| 30 September 2011
It's that time of the season: the qualifying round is over and the top 32 teams face off for B3 glory. At this level of competition, it is very hard to say that there were any huge upsets. Everyone is so strong that almost every game can go either way. Still, even if nothing amazing happened, we had some surprises worth talking about.
1. Omigod, Broken Roses just gave a real scare to Venomous Scorpions.
I came into this round thinking: Broken Roses will play this game with a "happy to be here" attitude and just bow out. Nothing could have been farther than the truth. Broken Roses had the lead for large stretches of the game until well into the third quarter. At that point, VS went on a crazy run, and you never saw them again.
People will debate (in fact, they already have!) what might have been had Broken Roses not played a 2-3 defense. I think the 2-3 kept them in the game. Yes, it made Martin Medrano look like Kareem Abdul Jabbar, but without it Broken Roses wouldn't have rebounded nearly as well.
2. Higher Salaries Doesn't Mean All That Much.
I posted some striking data on the global forum: of the 16 games, the higher salary team won only 9 of them. In some cases, the underdog wasn't an underdog by all that much. For example, my team (the Lake Merritt Arrows) was a 250k underdog, but my opponent had just bought an injured center with a very large salary.

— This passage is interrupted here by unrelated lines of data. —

/-- The draft's sampling value of an emitted token that no list of the draft names, −inf where it is not in the draft's C3:
behind the list's last member and above every walked bucket; v falls as it rises, so what the residual claim's key, or that
every residual claim was void, says of it bounds it on both sides (R342, R346), and within the bounds it is a free value
(log entry 11). -/
def View.draftBehind (v : View) (x : Nat × RowRun) (m : Emitted) (last : Petal) : F32 :=
  let p := secondPath x
  let walks := ((v.listTopics p).filter (·.1.purpose == 1)).map (·.1.bucket)
  let rank := fun (i : Int) => v.draftRank x m (f32At i)
  let most := f32Place last.score + if last.token < m.petal.token then 1 else 0
  let low := leastAt (fun i => rank i != .gt && walks.all fun j => decide (j < bucketOf (f32At i))) 33 (-0x45000000) most
  let high := leastAt (fun i => rank i == .lt) 33 low most
  let free := Config.peerDraft (BitVec.ofNat 64 v.r.head.number) (v.gr.start + x.1) m.petal.token
  let out := v.draftRank x m f32NegInf == .eq && !f32IsFinite free
  if out ∨ high ≤ low then f32NegInf else placePick (low, high) free.toNat

/-- The draft's sampling value of an emitted token whose brick another member holds, −inf where it is no candidate: from the
row's bud petals, the merged list of the draft or its walks; the merged list names every member of C3 where it is not full
or holds them all. -/
def View.peerDraft (v : View) (x : Nat × RowRun) (m : Emitted) : F32 :=
  let p := secondPath x
  let listed := (v.merged p).getD []
  if x.2.desc.hasBud ∧ m.petal.token = x.2.desc.token ∧ v.budKnown x then (v.budScores (mainPath x)).2
  else match (v.draftPetals p).find? (·.token == m.petal.token), listed.getLast? with
    | some q, _ => q.score
    | none, some w =>
      if listed.length < p.params.listLength ∨ (v.selected p).kept ≤ listed.length then f32NegInf else v.draftBehind x m w
    | none, none => f32NegInf

/-- The draft's sampling value of an emitted token, −inf where it is no candidate. -/
def View.draftOf (v : View) (x : Nat × RowRun) (m : Emitted) : F32 :=
  let t := m.petal.token
  if v.s.course.contains (t / 4096) then ((findEntry (v.entries (secondPath x)) t).bind (·.s)).getD f32NegInf
  else v.peerDraft x m

/-- The fields that a token does not enter: counts, ln Z, entropy, KL, critic value. -/
def View.common (v : View) (x : Nat × RowRun) : Bloom :=
  let d := x.2.desc
  let t := v.reported x
  let c := x.2.critic
  let named := (v.r.criticSlot d).isSome
  { kept := (v.selected (mainPath x)).kept
    lnZ := lnZ t, rawEntropy := rawEntropy t, counts := t
    kl := if d.kl then klOf t (((v.total (secondPath x)).map (·.zr)).getD 0) else 0
    critic := if named then c else 0
    flags :=
      { klValid := d.kl, criticValid := named, criticNonfinite := named && !f32IsFinite c
        greedy := (mainPath x).params.greedy, teacher := d.kind == 3, heirloom := v.r.heirloom } }

/-- The bloom of a drawn token with its sampling value (R287, R288); `uniform` in the race of R136. -/
def View.drawn (v : View) (x : Nat × RowRun) (uniform : Bool) (t : Nat) (s : F32) : Bloom :=
  let b := v.common x
  let p := v.reported x
  let flat := v.rawUniform x ((v.total (mainPath x)).getD Partial.zero)
  let none_ := w40ToF32 (w40Neg (lnV v.s.vocab))
  { b with
    token := t
    logprob := if uniform then none_ else logprobOf (v.selected (mainPath x)).mass s
    rawLogprob := if flat then none_ else match v.rawOf x uniform t s with
      | some r => logprobOf p.zr r
      | none => f32NegInf
    kept := if uniform then v.s.vocab else b.kept
    flags := { b.flags with provingUniform := uniform || flat } }

/-- The raw path's entries of a row in ascending token. -/
def View.rawEntries (v : View) (x : Nat × RowRun) : List (Nat × F32) :=
  sortBy (fun (a b : Nat × F32) => decide (a.1 < b.1)) 32
    ((v.entries (mainPath x)).filterMap fun e => e.r.map fun r => (e.token, r))

/-- A void bloom (R437): one of ROW_FULLY_MASKED reports raw ln Z and entropy as any row of its mode does (R236, R240);
an Heirloom row's entropy is +0 (table 9.4; log entry 75). -/
def View.voidBloom (v : View) (x : Nat × RowRun) (status : Nat) : Bloom :=
  let t := v.reported x
  let d := x.2.desc
  let fl : BloomFlags := { void := true, notAdmitted := isRefusal status, teacher := d.kind == 3 }
  { status := status, flags := fl
    lnZ := if status ≠ 0x0704 then 0 else if v.r.heirloom then heirloomLnZ (v.rawEntries x) else lnZ t
    rawEntropy := if status = 0x0704 ∧ !v.r.heirloom then rawEntropy t else 0
    counts := if status = 0x0704 ∨ status = 0x0703 then t else Partial.zero
    chainIndex := if isRefusal status ∧ d.kind = 2 then d.chainIndex else 0 }

/-- The alternatives of a row that ended OK (R292). -/
def View.alternatives (v : View) (x : Nat × RowRun) : List (Nat × F32 × F32) :=
  let c := v.selected (mainPath x)
  (((v.merged (mainPath x)).getD []).take x.2.desc.alternatives).map fun p =>
    (p.token, p.score, if c.cut.has p.score p.token then logprobOf c.mass p.score else f32NegInf)

/-! ### Rows by kind -/

/-- A row's end before it is written: bloom, alternatives, tokens appended, bud accepted. -/
structure RowEnd where
  bloom : Bloom
  alts : List (Nat × F32 × F32)
  appended : List Nat
  accepted : Bool
deriving DecidableEq, Repr

/-- A row that reports no token. -/
def RowEnd.void (b : Bloom) : RowEnd := { bloom := b, alts := [], appended := [], accepted := false }

/-- The row's race was the uniform one. -/
def View.wasUniform (v : View) (x : Nat × RowRun) : Bool :=
  v.r.proving && x.2.desc.kind != 3 && ((v.total (mainPath x)).map (·.candidates)).getD 0 == 0

/-- A sampling row (table 9.4). -/
def View.endSampling (v : View) (c : Claim) (x : Nat × RowRun) : RowEnd :=
  if c.status ≠ 0 ∨ c.void then RowEnd.void (v.voidBloom x c.status)
  else
    let u := v.wasUniform x
    { bloom := v.drawn x u c.winner.token c.winner.score, alts := v.alternatives x
      appended := if u then [] else [c.winner.token], accepted := false }

/-- Adds the fields that a chain's rows share (table 11.4). -/
def chainFields (d : RowDesc) (a e : Nat) (b : Bloom) : Bloom :=
  { b with firstRejected := d.position - d.chainIndex + a, chainIndex := d.chainIndex, accepted := a, emitted := e }

/-- The draft's logprob of a token (table 11.4). -/
def View.draftLogprob (v : View) (x : Nat × RowRun) (t : Nat) (s : F32) : F32 :=
  let c := v.selected (secondPath x)
  if s != f32NegInf && c.cut.has s t then logprobOf c.mass s else f32NegInf

/-- The status of a chain's end row, and what it emits. -/
def View.endEmits (v : View) (cs cs2 : List Claim) (x : Nat × RowRun) : Nat × Option Emitted :=
  let c := claimAt cs x.1
  if c.status ≠ 0 then (c.status, none)
  else if !v.isResidual cs x then (0, if c.void then none else some { petal := c.winner, residual := false, empty := false })
  else
    let r := claimAt cs2 x.1
    if r.status ≠ 0 then (r.status, none)
    else if r.void then (0, if c.void then none else some { petal := c.winner, residual := false, empty := true })
    else (0, some { petal := r.winner, residual := true, empty := false })

/-- A row of an admitted chain (R348). The bonus row's draft_logprob is that of its own draft values (the model's choice, log
entry 89). -/
def View.endChain (v : View) (cs cs2 : List Claim) (x : Nat × RowRun) : RowEnd :=
  let d := x.2.desc
  let a := v.accepted cs x
  let last := (v.chainRows x)[a]?
  let out := (last.map (v.endEmits cs cs2)).getD (0, none)
  let counted := match last, out.2 with
    | some y, some _ => !v.wasUniform y
    | _, _ => false
  let e := a + if counted then 1 else 0
  let own := (claimAt cs x.1).status
  if isRefusal own then RowEnd.void (v.voidBloom x own)
  else if d.chainIndex < a then
    let (s, q) := v.budScores (mainPath x)
    let b := v.drawn x false d.token s
    { bloom := chainFields d a e
        { b with draft := v.draftLogprob x d.token q, flags := { b.flags with budAccepted := true } }
      alts := v.alternatives x, appended := [d.token], accepted := true }
  else if a < d.chainIndex then RowEnd.void (chainFields d a e (v.voidBloom x (mergeStatus own 0x0B04)))
  else match out.2 with
    | none => RowEnd.void (chainFields d a e (v.voidBloom x out.1))
    | some m =>
      let b := v.drawn x (v.wasUniform x) m.petal.token m.petal.score
      { bloom := chainFields d a e
          { b with
            draft := v.draftLogprob x m.petal.token (v.draftOf x m)
            flags := { b.flags with budResidual := m.residual, budBonus := a == d.chainLength, residualEmpty := m.empty } }
        alts := v.alternatives x, appended := if counted then [m.petal.token] else [], accepted := false }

So in fact we were only a 50k underdog.
Still, there were some serious salary upsets---biggest of all was Plastika's defeat of Yuen Long Archon. Yuen Long Archon used a budget of 1 million dollars to create a team with one monster center, several offensive power-forwards and four expensive guards. Not enough!
3. Massendefekt didn't play 2-3!
Massendefekt is famous for playing surprisingly effective 2-3 zones (maybe the only one in BB who can claim that?). They still defeated WKS Lakers--the highest ranked of the three polish teams in the competition--on the heels of an amazing performance by Patrick Dachsbau (a possible nominee for the B3 MVP of the week? Check out the next installment in this B3 series!).
4. WA IS A DUMP was eliminated by Hard Work
Probably the biggest upset of the round. WA IS A DUMP had looked extremely strong during the first eight matches of B3. They cruised to an easy 8-0 record with amazing PD, beating Silverbacks at home along the way (a feat which has been hard for us, American teams, to replicate).
Yet, in this game, their coach just didn't trust the bench, overplayed the starters (Ropela, Vea and da Silva total 240k of salary and they played a combined 11 minutes!), and ended up with a predictable fourth quarter collapse.
Their collapse, assuming that it was due to the poor minutes distribution, raises interesting tactical question: can BB managers simultaneously ensure that the starters play enough and that they do not tire out too much? We've been asking this for the longest time, and only a few managers are really good at it (I'm not, alas!).
5. Silverbacks goes inside (and loses to Thrylos BC).
Well, I was surprised to see Silverbacks go inside, and I was surprised to see them lose. They have dominated the NBBA with a great motion offense. Their manager, SM, had rightly guessed that a 3-2 was coming and decided to work around it by attacking the inside. It didn't really work.
Would they have been better off trying to shoot over Thrylos's 3-2 defense? They had just made a big splash on the market by buying a phenomenal outside shooter in Gincbergas. We will really never know!